どうやら健吾と晴雄は仲がいいらしく、俺に洗われてる最中でも、嬉しそうにぴょこぴょこと動きをとっている。
「晴雄だ! 泳いでたの、いいなー」
「お前も泳ごーぜ!」
「わかった!」
「健吾お前もあっち側の人間かよ」
風呂場で泳ぐ奴の神経が理解できないのは、俺が泳ぎが下手くそだからなのか、それともこいつらがぶっ飛びすぎてるせいなのか。昔から泳ぐのが自転車に乗るのと同じぐらい下手だ、だるまうきが限度なんだ。まあせっかくだから俺も風呂に入らせてもらう事にした。入るだけだ、泳いだわけではないぞ。

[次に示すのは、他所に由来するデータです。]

-- ==== Sys2Proof/Machine/Turbine.lean ====
section
/-! DEFINITION. TGD, the turbine guard (chapter 6): causes, trips, the trip cap, the permissive chain, and its commands. -/

namespace Sys2Proof.Machine

/-- The reading of a channel in a view. -/
def View.reading (v : View) (c : ChannelNo) : Reading := v.chans[c]

/-- R118: the runtime state of TGD after each reset at a time-base value, the TURBINE record kept. -/
def Tgd.reset (g : Tgd) (now : Time) (v : View) : Tgd :=
  { g with guard := .tripped, first := some .restarted, causes := [.restarted], tripStamp := now, tripCount := 0, cap := none,
           lubeCount := 0, purityCount := 0, chain := .init, stopDemand := 0, bypassDemand := 0, view := v }

/-- The BYPASS_VALVE demand: the ACTIVE bank's bypass target as the view shows it, and while TRIPPED at least the bypass trip
position (R106). -/
def Tgd.bypassFor (g : Tgd) : Int :=
  match g.guard with
  | .armed => g.view.active.bypass
  | .tripped => max g.view.active.bypass g.cfg.bypassPosition

/-- TGD delivers a STOP_VALVE demand update. -/
def deliverStop (v : Int) (s : State) : State := deliver .stopValve v { s with tgd := { s.tgd with stopDemand := v } }

/-- TGD delivers a BYPASS_VALVE demand update for the state it is in (R106). -/
def deliverBypass (s : State) : State :=
  deliver .bypassValve s.tgd.bypassFor { s with tgd := { s.tgd with bypassDemand := s.tgd.bypassFor } }

/-- The trip cap that a trip puts in force, from the separator steam flow in TGD's view (R107). -/
def tripCap (plant : PlantRecord) (capacity : Int) (v : View) : Option Cap :=
  match plant.steam with
  | none => none
  | some c =>
    let f := v.reading c
    if !f.usable then some ⟨plant.ceilingMin, true⟩
    else if f.value ≤ capacity then none
    else some ⟨max (floorDiv (capacity * 1000) f.value) plant.ceilingMin, false⟩

/-- The trip cap set at a move to TRIPPED; one put in force raises CAP_ON (R107). -/
def setCap (s : State) : State :=
  let cap := tripCap s.wsv.plant s.tgd.cfg.bypassCapacity s.tgd.view
  let s := { s with tgd := { s.tgd with cap := cap } }
  match cap with
  | none => s
  | some c => raise .turbCapOn (bit c.stale) c.value s

/-- The move from ARMED to TRIPPED: stop valve, bypass, trip cap, in this order (R105). -/
def tripActs (s : State) : State := setCap (deliverBypass (deliverStop 0 s))

/-- The parameter of TRIP and CAUSE: the cause code, and bit 8 when it was taken on a STALE channel (R104). -/
def causeParam (c : Cause) (stale : Bool) : Int := c.code + 256 * bit stale

/-- A cause that holds is taken (R104). -/
def takeCause (c : Cause) (stale : Bool) (s : State) : State :=
  match s.tgd.guard with
  | .armed =>
    tripActs (raise .turbTrip 0 (causeParam c stale)
      { s with tgd := { s.tgd with guard := .tripped, first := some c, causes := [c], tripStamp := s.now,
                                   tripCount := s.tgd.tripCount + 1 } })
  | .tripped =>
    if c ∈ s.tgd.causes then s
    else raise .turbCause 0 (causeParam c stale) { s with tgd := { s.tgd with causes := s.tgd.causes ++ [c] } }

/-- A persistence count: a usable reading counts or clears it, a STALE one leaves it (R102). -/
def persist (r : Reading) (beyond : Bool) (n : Nat) : Nat :=
  if !r.usable then n else if beyond then min 255 (n + 1) else 0

/-- The lube and purity counts updated from a view (R102). -/
def Tgd.count (g : Tgd) (v : View) : Tgd :=
  let lube := v.reading g.cfg.lube
  let purity := v.reading g.cfg.purity
  { g with lubeCount := persist lube (decide (lube.value < g.cfg.lubeTrip)) g.lubeCount
           purityCount := persist purity (decide (g.cfg.purityTrip < purity.value)) g.purityCount }

/-- The field trip channel reads 1 and is usable (Table 6-3). -/
def Tgd.fieldTrip (g : Tgd) (v : View) : Bool :=
  match g.cfg.field with
  | none => false
  | some c => (v.reading c).holds fun x => decide (x = 1)

/-- The causes that hold at a snapshot, in code order, each with its STALE bit (R102, R103). -/
def Tgd.holding (g : Tgd) (v : View) : List (Cause × Bool) :=
  let speed := v.reading g.cfg.speed
  let lube := v.reading g.cfg.lube
  let purity := v.reading g.cfg.purity
  (if !speed.usable then [(.overspeed, true)] else if g.cfg.tripSpeed ≤ speed.value then [(.overspeed, false)] else [])
    ++ (if !lube.usable then [(.lubeLow, true)] else if g.cfg.lubePersistence ≤ g.lubeCount then [(.lubeLow, false)] else [])
    ++ (if !purity.usable then [(.purityHigh, true)]
        else if g.cfg.purityPersistence ≤ g.purityCount then [(.purityHigh, false)] else [])
    ++ (if g.fieldTrip v then [(.field, false)] else [])

/-- A cause that holds at a snapshot is taken, with its STALE bit. -/
def takeHolding (s : State) (c : Cause × Bool) : State := takeCause c.1 c.2 s

/-- Phase 1: the counts, then every cause that holds, in code order (R101, R104). -/
def tgdCauses (s : State) : State :=
  let s := { s with tgd := s.tgd.count s.tgd.view }
  (s.tgd.holding s.tgd.view).foldl takeHolding s

/-! ## The permissive chain (R108 to R111) -/

/-- The receiver is LOCKED (R108), and a snapshot has been published since it entered LOCKED, so that the snapshot processed is not
one published before a loss of lock (R111): the continuity mark of R14 says so (log 38). -/
def Lif.regained (l : Lif) : Bool := decide (l.rx = .locked) && l.continuous

/-- S1 LOOP: the speed, lube pressure, steam purity and turning gear channels are all usable (Table 6-4), and the receiver is LOCKED
(R108, R111). -/
def Tgd.loopMet (g : Tgd) (l : Lif) (v : View) : Bool :=
  l.regained && (v.reading g.cfg.speed).usable && (v.reading g.cfg.lube).usable && (v.reading g.cfg.purity).usable
    && (v.reading g.cfg.gear).usable

/-- S2 LUBE (Table 6-4). -/
def Tgd.lubeMet (g : Tgd) (v : View) : Bool := (v.reading g.cfg.lube).holds fun x => decide (g.cfg.lubeRun ≤ x)

/-- S3 TURNING (Table 6-4). -/
def Tgd.turningMet (g : Tgd) (v : View) : Bool :=
  (v.reading g.cfg.gear).holds (fun x => decide (x = 1))
    || (v.reading g.cfg.speed).holds (fun x => decide (g.cfg.turningSpeed ≤ x))

/-- S4 PURITY (Table 6-4). -/
def Tgd.purityMet (g : Tgd) (v : View) : Bool := (v.reading g.cfg.purity).holds fun x => decide (x ≤ g.cfg.purityStart)

/-- What the walk over the steps carries: whether every earlier step is COMPLETE, whether a step was lost, the events. -/
structure Walk where
  allComplete : Bool
  lost : Bool
  events : List Report
  deriving DecidableEq, Repr

/-- One step of the walk (R109, R110): the step's new state, and what the walk carries on. -/
def walkStep (now : Time) (n : Int) (met : Bool) (holdUs : Nat) (st : StepState) (w : Walk) : StepState × Walk :=
  if w.lost then (.incomplete, w)
  else match st with
    | .incomplete =>
      if met && w.allComplete then
        if holdUs = 0 then (.complete, { w with events := w.events ++ [⟨.turbStepDone, n, 0⟩] })
        else (.timing ⟨now, holdUs⟩, { w with allComplete := false })
      else (.incomplete, { w with allComplete := false })
    | .timing t =>
      if met then (.timing t, { w with allComplete := false })
      else (.incomplete, { w with lost := true, events := w.events ++ [⟨.turbStepLost, n, 1⟩] })
    | .complete =>
      if met then (.complete, w)
      else (.incomplete, { w with lost := true, events := w.events ++ [⟨.turbStepLost, n, 2⟩] })

/-- The walk from S1 to S5 over a view (R109): the chain after it and the events. S5 has no condition of its own and is lost with
an earlier step. A hold timer starts at the moment of the walk (log 36). -/
def Tgd.walk (g : Tgd) (l : Lif) (now : Time) (v : View) : Chain × List Report :=
  let w1 := walkStep now 1 (g.loopMet l v) 0 g.chain.s1 ⟨true, false, []⟩
  let w2 := walkStep now 2 (g.lubeMet v) (g.cfg.lubeHoldS * 1000000) g.chain.s2 w1.2
  let w3 := walkStep now 3 (g.turningMet v) (g.cfg.warmS * 1000000) g.chain.s3 w2.2
  let w4 := walkStep now 4 (g.purityMet v) (g.cfg.purityHoldS * 1000000) g.chain.s4 w3.2
  (⟨w1.1, w2.1, w3.1, w4.1, if w4.2.lost then .incomplete else g.chain.s5⟩, w4.2.events)

/-- Phase 2: the chain (R101, R109); the receive state is read directly (R108, R111). A hold timer starts at the moment at which the
job runs, not at the snapshot's stamp (log 36). -/
def tgdChain (s : State) : State :=
  let w := s.tgd.walk s.lif s.now s.tgd.view
  raiseAll w.2 { s with tgd := { s.tgd with chain := w.1 } }

/-- The STOP_VALVE demand of a guard state at a snapshot: 0 while TRIPPED (R105), 1 while ARMED (log 12). -/
def Guard.stop : Guard → Int
  | .armed => 1
  | .tripped => 0

/-- Phase 3: one STOP_VALVE and one BYPASS_VALVE demand update for the state after phase 1 (R101, R105, R106). -/
def tgdDemands (s : State) : State := deliverBypass (deliverStop s.tgd.guard.stop s)

/-- TGD processes the snapshot of the view (R101). -/
def tgdProcess (s : State) : State :=
  if s.todo.tgd then
    tgdDemands (tgdChain (tgdCauses
      { s with todo := { s.todo with tgd := false }, tgd := { s.tgd with view := s.view } }))
  else s

/-- The receiver leaves LOCKED: every step INCOMPLETE, every hold timer stopped; a COMPLETE S1 raises STEP_LOST (R111). -/
def chainReset (s : State) : State :=
  raiseIf s.tgd.chain.s1.isComplete .turbStepLost 1 2 { s with tgd := { s.tgd with chain := .init } }

/-- The hold timer of a step. -/
def Chain.step (c : Chain) : HoldStep → StepState
  | .s2 => c.s2
  | .s3 => c.s3
  | .s4 => c.s4

/-- The chain with a step COMPLETE. -/
def Chain.finish (c : Chain) : HoldStep → Chain
  | .s2 => { c with s2 := .complete }
  | .s3 => { c with s3 := .complete }
  | .s4 => { c with s4 := .complete }

/-- The number of a step. -/
def HoldStep.number : HoldStep → Int
  | .s2 => 2
  | .s3 => 3
  | .s4 => 4

/-- The hold timer of a TIMING step expires: the step becomes COMPLETE and STEP_DONE is raised (R109). -/
def holdExpiry (st : HoldStep) (s : State) : State :=
  match s.tgd.chain.step st with
  | .timing t =>
    let s := s.reachEnd t
    raise .turbStepDone (HoldStep.number st) 0 { s with tgd := { s.tgd with chain := s.tgd.chain.finish st } }
  | .incomplete => s
  | .complete => s

/-! ## Active causes and the commands (R112 to R116) -/

/-- A cause is active now (R115), on the view of the last snapshot TGD processed (log 25); BLIND as it stands now. -/
def Tgd.activeNow (g : Tgd) (blind : Bool) (c : Cause) : Bool :=
  let speed := g.view.reading g.cfg.speed
  let lube := g.view.reading g.cfg.lube
  let purity := g.view.reading g.cfg.purity
  match c with
  | .overspeed => !speed.usable || decide (g.cfg.tripSpeed ≤ speed.value)
  | .lubeLow => !lube.usable || decide (lube.value < g.cfg.lubeTrip)
  | .purityHigh => !purity.usable || decide (g.cfg.purityTrip < purity.value)
  | .field =>
    match g.cfg.field with
    | none => false
    | some ch => !(g.view.reading ch).usable || decide ((g.view.reading ch).value = 1)
  | .blind => blind
  | .hostTrip => false
  | .restarted => false

/-- The lowest step among a list of numbered states that is not COMPLETE. -/
def firstIncomplete : List (Int × StepState) → Option Int
  | [] => none
  | (n, st) :: rest => if st.isComplete then firstIncomplete rest else some n

/-- S1 to S4 with their numbers. -/
def Chain.four (c : Chain) : List (Int × StepState) := [(1, c.s1), (2, c.s2), (3, c.s3), (4, c.s4)]

/-- The reply of every TURBINE_CMD: the guard state after it, and the blocking item of a BLOCKED reply (R112). -/
def turbineAnswer (st : Status) (kind item : Int) (s : State) : Answer × State :=
  answer st (put8 s.tgd.guard.code ++ put8 kind ++ put8 item) s

/-- TURBINE_CMD TRIP (R113). -/
def turbineTrip (s : State) : Answer × State :=
  if s.mbc.mode = .config then turbineAnswer .wrongMode 0 0 s
  else if s.tgd.guard = .tripped ∧ Cause.hostTrip ∈ s.tgd.causes then turbineAnswer .already 0 0 s
  else turbineAnswer .ok 0 0 (takeCause .hostTrip false s)

/-- TURBINE_CMD RELEASE (R112, R114). -/
def turbineRelease (s : State) : Answer × State :=
  if s.mbc.mode = .config then turbineAnswer .wrongMode 0 0 s
  else if s.mbc.link = .silent then turbineAnswer .linkLocked 0 0 s
  else if s.tgd.guard = .armed then turbineAnswer .wrongState 0 0 s
  else if s.tgd.chain.s5.isComplete then turbineAnswer .already 0 0 s
  else match firstIncomplete s.tgd.chain.four with
    | some n => turbineAnswer .blocked 2 n s
    | none =>
      turbineAnswer .ok 0 0
        (raise .turbStepDone 5 0 { s with tgd := { s.tgd with chain := { s.tgd.chain with s5 := .complete } } })

/-- The first item that blocks a reset: an active cause in code order, then a step that is not COMPLETE (R116). -/
def resetBlock (s : State) : Option (Int × Int) :=
  match Cause.all.find? (s.tgd.activeNow s.lif.blind) with
  | some c => some (1, c.code)
  | none => (firstIncomplete (s.tgd.chain.four ++ [(5, s.tgd.chain.s5)])).map fun n => (2, n)

/-- The code of the first cause; 0 for none (Table 6-5). -/
def firstCode : Option Cause → Int
  | none => 0
  | some c => c.code

/-- The effects of a reset that is taken (R116). -/
def turbineArm (s : State) : State :=
  raise .turbReset 0 (firstCode s.tgd.first)
    (deliverBypass (deliverStop 1
      { s with tgd := { s.tgd with guard := .armed, first := none, causes := [], cap := none,
                                   chain := { s.tgd.chain with s5 := .incomplete } } }))

/-- TURBINE_CMD RESET (R112, R116). -/
def turbineReset (s : State) : Answer × State :=
  if s.mbc.mode ≠ .supervise then turbineAnswer .wrongMode 0 0 s
  else if s.mbc.link = .silent then turbineAnswer .linkLocked 0 0 s
  else if s.tgd.guard = .armed then turbineAnswer .already 0 0 s
  else match resetBlock s with
    | some (kind, item) => turbineAnswer .blocked kind item s
    | none => turbineAnswer .ok 0 0 (turbineArm s)

/-- TURBINE_CMD (R112). -/
def turbineCmd : Handler := fun p s =>
  match p with
  | [cmd] =>
    if cmd = 0 then turbineTrip s
    else if cmd = 1 then turbineReset s
    else if cmd = 2 then turbineRelease s
    else turbineAnswer .badValue 0 0 s
  | _ => turbineAnswer .badLength 0 0 s

/-- Time left on the hold timer of a step, ms, rounded up; 0 unless TIMING (Table 6-5). -/
def StepState.leftMs (now : Time) : StepState → Int
  | .timing t => Timer.leftMs now (some t)
  | .incomplete => 0
  | .complete => 0

/-- The 37 bytes of READ_TURBINE (Table 6-5). -/
def turbineBytes (s : State) : List Byte :=
  let g := s.tgd
  put8 g.guard.code ++ put8 (firstCode g.first) ++ put8 (flagByte (Cause.all.map fun c => decide (c ∈ g.causes)))
    ++ put8 (flagByte (Cause.all.map (g.activeNow s.lif.blind))) ++ putTime g.tripStamp ++ put16 g.tripCount.toInt
    ++ put8 (flagByte [g.cap.isSome, (g.cap.map Cap.stale).getD false]) ++ put16 ((g.cap.map Cap.value).getD 0)
    ++ put8 g.chain.s1.code ++ put8 g.chain.s2.code ++ put8 g.chain.s3.code ++ put8 g.chain.s4.code ++ put8 g.chain.s5.code
    ++ put32 (g.chain.s2.leftMs s.now) ++ put32 (g.chain.s3.leftMs s.now) ++ put32 (g.chain.s4.leftMs s.now)
    ++ put8 g.lubeCount ++ put8 g.purityCount ++ put8 g.stopDemand ++ put16 g.bypassDemand

/-- READ_TURBINE (R117). -/
def readTurbine : Handler := fun p s =>
  match p with
  | [] => answer .ok (turbineBytes s) s
  | _ => refuse .badLength s

def execTurbineCmdTrip (r : Request) (s : State) : Host.Outcome State Fault Refusal := live s (goodFrame 0x0D turbineCmd r)
def execTurbineCmdReset (r : Request) (s : State) : Host.Outcome State Fault Refusal := live s (goodFrame 0x0D turbineCmd r)
def execTurbineCmdRelease (r : Request) (s : State) : Host.Outcome State Fault Refusal := live s (goodFrame 0x0D turbineCmd r)
def execReadTurbine (r : Request) (s : State) : Host.Outcome State Fault Refusal := live s (goodFrame 0x0E readTurbine r)
def execTgdProcessSnapshot (s : State) : Host.Outcome State Fault Refusal := live s tgdProcess
def execPermissiveHoldExpiry (st : HoldStep) (s : State) : Host.Outcome State Fault Refusal := live s (holdExpiry st)

end Sys2Proof.Machine
end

しばらく奥で遊んでいる二人を見ながらぼーっとした。こんな風に一人でリラックスするのはなんだか久しぶりに思える。思えば俺は異世界に来てから常に誰かと共にいたな。今までちょっと目をやれば晴雄と健吾がいるけども、それでも今までに比べればずっと一人な感じがする。ほら、ちょうど晴雄達の声が聞こえなくなって……って、あいつら溺れてない?
「ちょ、馬鹿野郎!待ってろ!」
何度確認しても風呂から顔を上げない2人を見て確信した、あいつら泳いでねえ、浮いてやがる。こんな短時間で溺れんなよとは思ったが、悪態をつく前に今は助けることだけを考えた。しかし、それは罠って奴だった。二人に近づいた瞬間腕を掴まれた俺は、そのまま近くの座れそうな場所まで引っ張られた。
♢
「ありがと梓!」
「溺れる真似作戦大成功!」
……どうやら2人は俺を驚かそうとしていたらしい。つまり溺れてんのもふりってことだ。騙された気分にはなったが、そもそも俺じゃないんだからそんな簡単に覚えないとすぐに考え直した。
「で、俺をわざわざ捕まえてどうするつもりだよ」
「それはね〜……どうしてなの?」
健吾お前知らずにやったんかとツッコミを入れた。晴雄の策であることが分かったが、その晴雄はと言うと、何故か俺だけじゃなくて健吾の腕前強く掴んだ。健吾はびっくりして俺を掴んでいた手を離してしまった。
「なあさ、ずっと気になってたんだけど。お前らってどんな風にセックスしたの?」
そこには全く悪意を感じない、ただただ好奇心の赴くまま質問しましたって顔をした電波な不思議くんがいた。